Si bien también se legisla sobre el financiamiento privado, se establece que no podrán recibir contribuciones o donaciones anónimas, de concesionarias de servicios públicos, o que exploten juegos de azar, gobiernos o entidades públicas extranjeras, personas físicas o jurídicas que no tengan residencia en el país, o de asociaciones sindicales, patronales y profesionales. Asimismo se establecen montos máximos para las donaciones. Aunque, por supuesto, la ley permite diversos rodeos o simples picardías con los que se eluden tales disposiciones y cada una de estas claúsulas parecen transformarse en formalismos más que en mandatos legales.
En otro apartado la ley hace mención explícita de los fondos para campañas y contempla que en aquellos años en que han de celebrarse, el presupuesto nacional incluirá “el monto a distribuir en concepto de aporte extraordinario para campañas electorales”. Así como también se establece para el caso de elecciones presidenciales con “una partida diferenciada”, y la previsión del financiamiento de la segunda vuelta en el caso que la hubiera. A ello hay que sumarle la impresión de las boletas a cargo del Estado, y la distribución de esa partida especial según el siguiente criterio: “treinta por ciento del monto asignado por el Presupuesto, en forma igualitaria entre las listas presentadas” y “setenta por ciento del monto asignado por el Presupuesto, en forma proporcional a la cantidad de votos que el partido hubiera obtenido en la última elección de diputados nacionales. Sólo participarán en esta distribución los partidos que acrediten haber obtenido al menos un número de sufragios equivalente al uno por ciento del padrón electoral en la última elección de diputados nacionales, entendiéndose como tal el del distrito electoral correspondiente”.
Lo que nos queda (lamentablemente)
Con tales instrumentos, la actividad político partidaria encuentra básicamente en el Estado (que recordemos se legitima a través de un gobierno proveniente del mismo ámbito político) su propio reaseguro.

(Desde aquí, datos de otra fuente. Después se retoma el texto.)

/-! ### Tiles and memory -/

/-- R185, R205: a commit of a staged grouping is taken or turned away with its code; the tile's status is read.
R194, R196, R198, R202 to R204: a replica's self-test ends and moves it between its states; a sweep leaves lanes that agree
as they are, and fences the one of three that differs. -/
def Obligations.TilesAndReplicas : Prop :=
  (∀ (s : State) (w : Who) (t : BitVec 5) (v : W32), s.m.live →
     let x := s.m.tiles.get t
     let voted : Bool := decide (v.toNat % 8 = 0 ∨ v.toNat % 8 = 4)
     let sw : Byte := (v >>> 8).setWidth 8
     let k : BitVec 3 :=
       if 5 ≤ v.toNat % 8 then 1
       else if t = 0 ∧ voted = false then 2
       else if admitted x < (if voted then 3 else 4) then 3
       else if s.m.mode.mode ≠ .commission ∧ s.m.mode.mode ≠ .operate then 4
       else if x.pend = true then 5 else 0
     (byKeeper w → exec (.tileGroupCommit w t v) s = leaves s (modTile t (fun y => { y with
       code := v.setWidth 3, sweep := if sw = 0 then y.sweep else sw, werr := y.werr || decide (sw = 0)
       rej := k, pend := y.pend || decide (k = 0) }) s.m)) ∧
     (w.master = .replica → ¬(w.comp = 0 ∧ w.ring = 0) → s.m.hasRoom →
       ∃ u f, exec (.tileGroupCommit w t v) s = .next u ∧ u.m.tiles = s.m.tiles ∧
         u.m.faults.queue = s.m.faults.queue ++ [f] ∧ f.code = 0x0205) ∧
     (w.master ≠ .debug → ∃ d : W32, exec (.tileStatRead w t) s
         = leaves s ((modTile t (fun y => { y with mism := 0, drop := 0 }) s.m).read d) ∧
       d.toNat % 2 ^ 3 = x.live.toNat ∧ d.getLsbD 3 = x.pend ∧ d.toNat / 2 ^ 4 % 2 ^ 3 = x.rej.toNat ∧
       d.getLsbD 7 = x.degraded ∧ d.getLsbD 8 = x.werr ∧ d.toNat / 2 ^ 16 % 2 ^ 8 = x.mism.toNat ∧
       d.toNat / 2 ^ 24 = x.drop.toNat)) ∧
  ((∀ (s : State) (t : BitVec 5) (r : BitVec 2), s.m.hasRoom → (rep s.m t r).bist = true →
     -- the fault of R201 has been told, or there is no cause for it
     (s.m.tiles.get t).degraded = false ∨ (s.m.tiles.get t).noGrog = true →
     let x := rep s.m t r
     let ends (clean : Bool) (y : Replica) : Prop :=
       exec (.grogBistPassEnd t r clean) s = leaves s (modRep t r (fun _ => y) s.m)
     let moves (clean : Bool) (k : RepState) (code : BitVec 16) : Prop :=
       ∃ u f, exec (.grogBistPassEnd t r clean) s = .next u ∧ (rep u.m t r).state = k ∧ (rep u.m t r).pass = 0 ∧
         (rep u.m t r).bist = false ∧ f ∈ u.m.faults.queue ∧ f.code = code
     (x.state = .fenced → x.pass ≠ 2 → ends true { x with bist := false, pass := x.pass + 1 }) ∧
     (x.state = .fenced → x.pass = 2 → moves true .grog 0x030C) ∧
     (x.state = .fenced → x.fail ≠ 2 → ends false { x with bist := false, pass := 0, fail := x.fail + 1 }) ∧
     (x.state = .fenced ∨ x.state = .grog → x.fail = 2 → moves false .retired 0x0307) ∧
     (x.state = .grog → ends true { x with bist := false }) ∧
     (x.state = .grog → x.fail ≠ 2 → ∃ u, exec (.grogBistPassEnd t r false) s = .next u ∧
       (rep u.m t r).state = .fenced ∧ (rep u.m t r).fail = x.fail + 1 ∧ (rep u.m t r).pass = 0)) ∧
   (∀ (s : State) (e : BitVec 7), atBoundary s.m e = true → forcedOwed s.m e = false →
     (∀ r ∈ lanesOf s.m e, let x := rep s.m (tileOf e) r
       x.sb = [] ∧ x.ldue = none ∧ x.repEnd = false ∧ x.arch.lop = 0) →
     s.m.tick.count.toNat % (s.m.tiles.get (tileOf e)).sweep.toNat = 0 →
     s.m.tick.edgeAt + s.m.tick.period.toNat * 512 / 10 ≤ s.m.clk →
     (∀ a, (∀ r ∈ lanesOf s.m e, (rep s.m (tileOf e) r).arch = a) → exec (.stateSweep e) s = leaves s s.m) ∧
     (∀ a b c, lanesOf s.m e = [a, b, c] → (rep s.m (tileOf e) a).arch = (rep s.m (tileOf e) b).arch →
       (rep s.m (tileOf e) c).arch.compared ≠ (rep s.m (tileOf e) a).arch.compared → s.m.hasRoom →
       (liveCode s.m e = 4 → ∃ r, (s.m.engines.get e).cur = some r ∧ 0 < r.count ∧ r.count % 256 = 0) →
       ∃ u f, exec (.stateSweep e) s = .next u ∧ lanesOf u.m e = [a, b] ∧ (rep u.m (tileOf e) c).state = .fenced ∧
         rep u.m (tileOf e) a = rep s.m (tileOf e) a ∧ rep u.m (tileOf e) b = rep s.m (tileOf e) b ∧
         f ∈ u.m.faults.queue ∧ f.code = 0x0301)))

/-- R226 to R228: a span is compared by its rule: equal signatures commit the records of the lowest member that agrees, a
member that differs or is absent is named in its status and in a fault. -/
def Obligations.SpansAreCompared : Prop :=
  ∀ (s : State) (i : BitVec 6) (n : Nat) (r : Nat → MemberResult) (outcome : BitVec 8) (odd : BitVec 3) (take : Option Nat),
    spanValid s.m.spans i = true → (s.m.spans.get i).members = n → (s.m.spanRuns.get i).compared = false →
    r = (s.m.spanRuns.get i).get → (∀ k, k < n → r k ≠ .waiting ∧ endTime (r k) + 103 ≤ s.m.clk) → s.m.hasRoom →
    (s.m.tick.phase = .closed ∨ ∀ k, k < n → endTime (r k) + 103 < closeAt s.m.tick) →
    let sig (k : Nat) := sigOf (r k)
    let here (k : Nat) : Prop := sig k ≠ none
    let table : Prop :=
      (n = 2 ∧ here 0 ∧ sig 0 = sig 1 ∧ outcome = 1 ∧ odd = 0 ∧ take = some 0) ∨
      (n = 2 ∧ here 0 ∧ here 1 ∧ sig 0 ≠ sig 1 ∧ outcome = 2 ∧ odd = 3 ∧ take = none) ∨
      (n = 2 ∧ ¬ here 0 ∧ here 1 ∧ outcome = 3 ∧ odd = 1 ∧ take = none) ∨
      (n = 3 ∧ here 0 ∧ sig 0 = sig 1 ∧ sig 1 = sig 2 ∧ outcome = 1 ∧ odd = 0 ∧ take = some 0) ∨
      (n = 3 ∧ here 0 ∧ sig 0 = sig 1 ∧ here 2 ∧ sig 1 ≠ sig 2 ∧ outcome = 2 ∧ odd = 4 ∧ take = some 0) ∨
      (n = 3 ∧ here 0 ∧ sig 0 = sig 2 ∧ here 1 ∧ sig 0 ≠ sig 1 ∧ outcome = 2 ∧ odd = 2 ∧ take = some 0) ∨
      (n = 3 ∧ here 1 ∧ sig 1 = sig 2 ∧ here 0 ∧ sig 0 ≠ sig 1 ∧ outcome = 2 ∧ odd = 1 ∧ take = some 1) ∨
      (n = 3 ∧ here 0 ∧ here 1 ∧ here 2 ∧ sig 0 ≠ sig 1 ∧ sig 0 ≠ sig 2 ∧ sig 1 ≠ sig 2 ∧ outcome = 2 ∧ odd = 7 ∧ take = none) ∨
      (n = 3 ∧ here 0 ∧ sig 0 = sig 2 ∧ ¬ here 1 ∧ outcome = 3 ∧ odd = 2 ∧ take = some 0) ∨
      (n = 3 ∧ here 1 ∧ sig 1 = sig 2 ∧ ¬ here 0 ∧ outcome = 3 ∧ odd = 1 ∧ take = some 1) ∨
      (n = 3 ∧ here 0 ∧ sig 0 = sig 1 ∧ ¬ here 2 ∧ outcome = 3 ∧ odd = 4 ∧ take = some 0) ∨
      (n = 3 ∧ ¬ here 0 ∧ ¬ here 1 ∧ outcome = 3 ∧ odd = (if sig 2 = none then 7 else 3) ∧ take = none)
    table →
    let mine (k : Nat) := recsOf (r k)
    let place (x : SpanRec) : Nat := 0x40F80040 + 128 * x.chan.toNat + (if x.buf then 16 else 0)
    let st : Nat := 0x40F49000 + 16 * i.toNat
    ∃ t d, exec (.spanCompare i) s = .next t ∧ (t.m.spanRuns.get i).compared = true ∧ t.m.mem.data (st / 16) = d ∧
      d.toNat % 2 ^ 64 = s.m.tick.count.toNat ∧ d.toNat / 2 ^ 64 % 2 ^ 8 = outcome.toNat ∧
      d.toNat / 2 ^ 72 % 2 ^ 8 = odd.toNat ∧
      (∀ k, take = some k → (mine k).Pairwise (fun x y => x.chan ≠ y.chan) → ∀ x ∈ mine k,
        t.m.mem.data (place x / 16) = x.data) ∧
      (∀ g, g ≠ st / 16 → (∀ k x, take = some k → x ∈ mine k → g ≠ place x / 16) → t.m.mem.data g = s.m.mem.data g) ∧
      (outcome = 1 → t.m.faults = s.m.faults) ∧
      (outcome ≠ 1 → ∃ f, t.m.faults.queue = s.m.faults.queue ++ [f] ∧
        f.code = (if outcome = 2 then 0x030A else 0x030B) ∧ f.arg.toNat % 2 ^ 6 = i.toNat ∧
        f.arg.toNat / 2 ^ 8 % 2 ^ 3 = odd.toNat)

Estas herramientas, previstas para asegurar la continuidad institucional y la participación democrática terminan consolidando un sistema partidocrático autoreferencial y autista, lisa y llanamente porque su subsistencia está asegurada.
Un sistema en el que ni siquiera se logra establecer un mecanismo aceitado entre los partidos y, por ejemplo, los poderes del Estado, ya sean estos oficialistas o de oposición, como verdaderas usinas de la gestión o del control republicano. Lamentablemente, nuestros partidos parecen ser apenas meros engranajes electorales, dispositivos clientelares o simples feudos para el lucimiento de personalismos o vanidades teñidas de ideología.
Lejos queda entonces la función y el rol de los partidos en una democracia moderna y en una sociedad compleja, como articuladores de los intereses de los distintos sectores sociales. Interlocutores entre demandas, expectativas y logros. Voceros de la injusticia, los privilegios o los abusos. Mucho más lejos aún, su tarea como constructores de ciudadanía y formadores de los próximos líderes capaces de soñar, imaginar o proponer nuevas respuestas para los viejos problemas de siempre.